Because of Article 9 of CVM Instruction No. 481, several companies already convened the ordinary general meetings in advance. This article recommends that, in cases of ordinary general meetings , publicly held companies provide shareholders with the relevant documentation for the resolution of the meeting at least 30 days in advance. Thus, Provisional Measure 1,040 extends this rule to any and all meetings, whether ordinary or extraordinary.
Despite recognizing the benefits of such a change for the capital market, CVM issued CVM Resolution No. 25 on March 30 of this year, with the intention of improving the transition process and adaptation to the provisions of Provisional Measure 1,040. Thus, publicly held companies may continue to follow the minimum period of 15 days in advance for the first call for general meetings, provided that they have already been or are convened by April 30 of this year.
The permission given by CVM Resolution 25, which entered into force on the date of its publication, aims to avoid a possible disagreement between the new minimum period in advance for the convening of general meetings and that established in Article 132 of Law No. 6,404/76. It was then approved that:
- the 30-day period provided for in item II of § 1 of Article 124 of Law No. 6,404/76 shall be applied to the general meetings convened from May 1, 2021; and
- the general meetings already convened or those that may be convened by April 30, 2021 may observe the period of 15 days in advance of the first call".
- Prohibition of the accumulation of positions
Pursuant to Article 138, §3, publicly held companies may not allow the accumulation of the positions of chairman of the board of directors and chief executive officer of the company. The standard is already provided for in the B3 regulation of companies listed on the Novo Mercado and, from the publication of Provisional Measure 1,040, reaches all publicly held companies, regardless of B3's listing segments. Paragraph 4 of the same article indicates that CVM may exceptional the seal in lower billing companies.
- Independent directors
The participation of independent directors in the composition of the board of directors of publicly held companies became mandatory with the inclusion of §2 in Article 140. This standard is already provided for in the B3 regulation of companies listed in the Novo Mercado and, from the publication of Provisional Measure 1.040, reaches all publicly held companies, regardless of B3's listing segments.
Because it is a Provisional Measure, the rule has a maximum term of 60 days, extendable for the same period, and will lose its effectiveness if it is not transformed into law by the National Congress.
- Category: Capital markets
The agribusiness sector has just gained a new financing instrument for its production chain.

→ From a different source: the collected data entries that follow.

-- ==== Sys2Proof/Machine/DictTable.lean ====
section
/-! DEFINITION. The entries of the Brihar dictionary (R31 to R35, R65 and the entry tables of every chapter):
for each index, its subindices with type, access, default, range, change class and volatility. -/

namespace Sys2Proof.Machine

/-- The types of R35. -/
inductive DTy where
  | bool | u8 | u16 | u32 | u64 | i32 | enum | str | domain
  deriving DecidableEq, Repr

/-- The Access columns that occur (R38). -/
inductive DAcc where
  | monR | mgrW | mkrW | mgrWtenR | mgrRtenR | monRtenR | mgrR | mgrWmonR | mgrWtenW
  deriving DecidableEq, Repr

/-- The change classes that occur in the tables (R45). -/
inductive DCls where
  | live | boundary | staged | bringUp
  deriving DecidableEq, Repr

/-- The range or value list of an entry's Meaning (R35); `items` is a DOMAIN or STR made of items of a size. -/
inductive DChk where
  | any
  | range (lo hi : Int)
  | oneOf (l : List Nat)
  | mult (m lo hi : Nat)
  | zeroOr (lo hi : Nat)
  | aqa
  | mapCache
  | items (size most : Nat)
  deriving DecidableEq, Repr

/-- One entry. -/
structure DEnt where
  sub : Nat
  ty : DTy
  acc : DAcc
  dflt : Nat
  chk : DChk
  cls : DCls
  vol : Bool
  deriving DecidableEq, Repr

/-- The record at 1000h. -/
def t1000 : List DEnt := [
  ⟨0x01, .str, .monRtenR, 0, .any, .bringUp, false⟩,
  ⟨0x02, .u16, .monRtenR, 0, .any, .bringUp, false⟩,
  ⟨0x03, .str, .monRtenR, 0, .any, .bringUp, false⟩,
  ⟨0x04, .u8, .monRtenR, 9, .any, .bringUp, false⟩,
  ⟨0x05, .str, .monRtenR, 0, .any, .bringUp, false⟩,
  ⟨0x06, .str, .monRtenR, 0, .any, .bringUp, false⟩,
  ⟨0x07, .str, .monR, 0, .any, .bringUp, false⟩,
  ⟨0x08, .u8, .monR, 32, .any, .bringUp, false⟩,
  ⟨0x09, .u8, .monR, 32, .any, .bringUp, false⟩,
  ⟨0x0A, .u16, .monR, 128, .any, .bringUp, false⟩,
  ⟨0x0B, .u8, .monR, 16, .any, .bringUp, false⟩,
  ⟨0x0C, .u16, .monR, 4096, .any, .bringUp, false⟩,
  ⟨0x0D, .u8, .monR, 4, .any, .bringUp, false⟩,
  ⟨0x0E, .u8, .monR, 16, .any, .bringUp, false⟩,
  ⟨0x0F, .u8, .monR, 2, .any, .bringUp, false⟩,
  ⟨0x10, .u16, .monR, 256, .any, .bringUp, false⟩,
  ⟨0x11, .u8, .monR, 32, .any, .bringUp, false⟩,
  ⟨0x12, .u8, .monR, 2, .any, .bringUp, false⟩,
  ⟨0x13, .u8, .monR, 8, .any, .bringUp, false⟩]

/-- The record at 1100h. -/
def t1100 : List DEnt := [
  ⟨0x01, .bool, .mgrW, 1, .any, .boundary, false⟩,
  ⟨0x02, .u16, .mgrW, 49700, (.range 1024 65535), .bringUp, false⟩,
  ⟨0x03, .bool, .mgrW, 1, .any, .live, false⟩,
  ⟨0x04, .bool, .mgrW, 0, .any, .live, false⟩,
  ⟨0x05, .u16, .mgrW, 10000, (.range 1000 60000), .live, false⟩]

/-- The record at 1F00h. -/
def t1F00 : List DEnt := [
  ⟨0x01, .u16, .mgrWtenW, 0, .any, .live, true⟩,
  ⟨0x02, .u16, .mgrWtenW, 0, .any, .live, true⟩,
  ⟨0x03, .enum, .mgrRtenR, 0, .any, .bringUp, true⟩,
  ⟨0x04, .u8, .mgrRtenR, 0, .any, .bringUp, true⟩,
  ⟨0x05, .u16, .mgrW, 0, .any, .live, true⟩,
  ⟨0x06, .u32, .monR, 0, .any, .bringUp, false⟩]

/-- The record at 1F01h. -/
def t1F01 : List DEnt := [
  ⟨0x01, .enum, .monR, 0, .any, .bringUp, false⟩,
  ⟨0x02, .u64, .monR, 0, .any, .bringUp, false⟩,
  ⟨0x03, .u64, .monR, 0, .any, .bringUp, false⟩,
  ⟨0x04, .u8, .monR, 0, .any, .bringUp, false⟩,
  ⟨0x05, .u32, .monR, 0, .any, .bringUp, false⟩,
  ⟨0x06, .enum, .monR, 0, .any, .bringUp, false⟩,
  ⟨0x07, .u32, .monR, 0, .any, .bringUp, false⟩,
  ⟨0x08, .u16, .monR, 8192, .any, .bringUp, false⟩,
  ⟨0x09, .u32, .monR, 0, .any, .bringUp, false⟩]

/-- The record at 2000h. -/
def t2000 : List DEnt := [
  ⟨0x01, .enum, .mgrW, 0, (.range 0 2), .bringUp, false⟩,
  ⟨0x02, .enum, .mgrW, 6, (.range 3 6), .boundary, false⟩,
  ⟨0x03, .bool, .mgrW, 1, .any, .live, false⟩,
  ⟨0x04, .u32, .mgrW, 100, (.range 0 1000000), .live, false⟩,
  ⟨0x05, .u16, .mkrW, 0, .any, .bringUp, false⟩,
  ⟨0x06, .u16, .mkrW, 0, .any, .bringUp, false⟩]

/-- The record at 2001h. -/
def t2001 : List DEnt := [
  ⟨0x01, .enum, .monR, 0, .any, .bringUp, false⟩,
  ⟨0x02, .u8, .monR, 0, .any, .bringUp, false⟩,
  ⟨0x03, .u32, .monR, 0, .any, .bringUp, false⟩,
  ⟨0x04, .enum, .monR, 0, .any, .bringUp, false⟩,
  ⟨0x05, .u32, .monR, 0, .any, .bringUp, false⟩,
  ⟨0x06, .bool, .monR, 0, .any, .bringUp, false⟩,
  ⟨0x07, .u32, .monR, 0, .any, .bringUp, false⟩,
  ⟨0x08, .u32, .monR, 0, .any, .bringUp, false⟩,
  ⟨0x09, .u64, .monR, 0, .any, .bringUp, false⟩]

/-- The record at 2003h. -/
def t2003 : List DEnt := [
  ⟨0x01, .u8, .mgrW, 0, (.range 0 255), .staged, false⟩,
  ⟨0x02, .u16, .mgrW, 0, (.mult 16 0 512), .staged, false⟩]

This is the Investment Fund in Agroindustrial Production Chains, or FIAGRO, created by Law No. 14,130, of March 29, 2021.[1]
In 2020, Brazil remained one of the main suppliers of commodities agriculture in the world, according to IPEA (Institute of Applied Economic Research). Soybeans in grains and bran, beef, pork and chicken, sugar, coffee and cotton were highlighted. Factors such as the devaluation of the real against the dollar, the increase in global demand and local production (there was a record soybean harvest in the 2019/2020 biennium), the trade war between the U.S. and China and the crop failure of competing countries boosted the good performance of the sector,[2] which is the most relevant in terms of positive contribution to the Brazilian trade balance.
As explained in the explanatory memorandum to the bill that created FIAGRO,[3] agribusiness has been seeking a transition from a financing model based on government subsidies to one that relies on private credit, since the federal government's fiscal restrictions impose increasing reduction of available resources. This is already happening with large producers that have easier access to the financial and capital markets. As an example, in 2020, the primary market for Agribusiness Receivables Certificates (CRAs) reached an all-time high of R$ 15.81 billion.[4] Although strongly concentrated on corporate debt of a single debtor, this alternative also shows growth potential for pulverizes risk credits and financing from small and medium-sized producers.[5] Another example of the industry's progress in this direction was the editing of the Law No. 13,986/20 (as a result of the conversion of a Provisional Measure focused on Agribusiness sector into law), which should still show its full potential for the expansion and consolidation of agribusiness financing by the private sector in the coming years.
Thus, FIAGRO emerges as an alternative to expand the financing of Brazilian agribusiness, after a quick process in the National Congress and partial presidential sanction, with a veto. Its main characteristics are explained below.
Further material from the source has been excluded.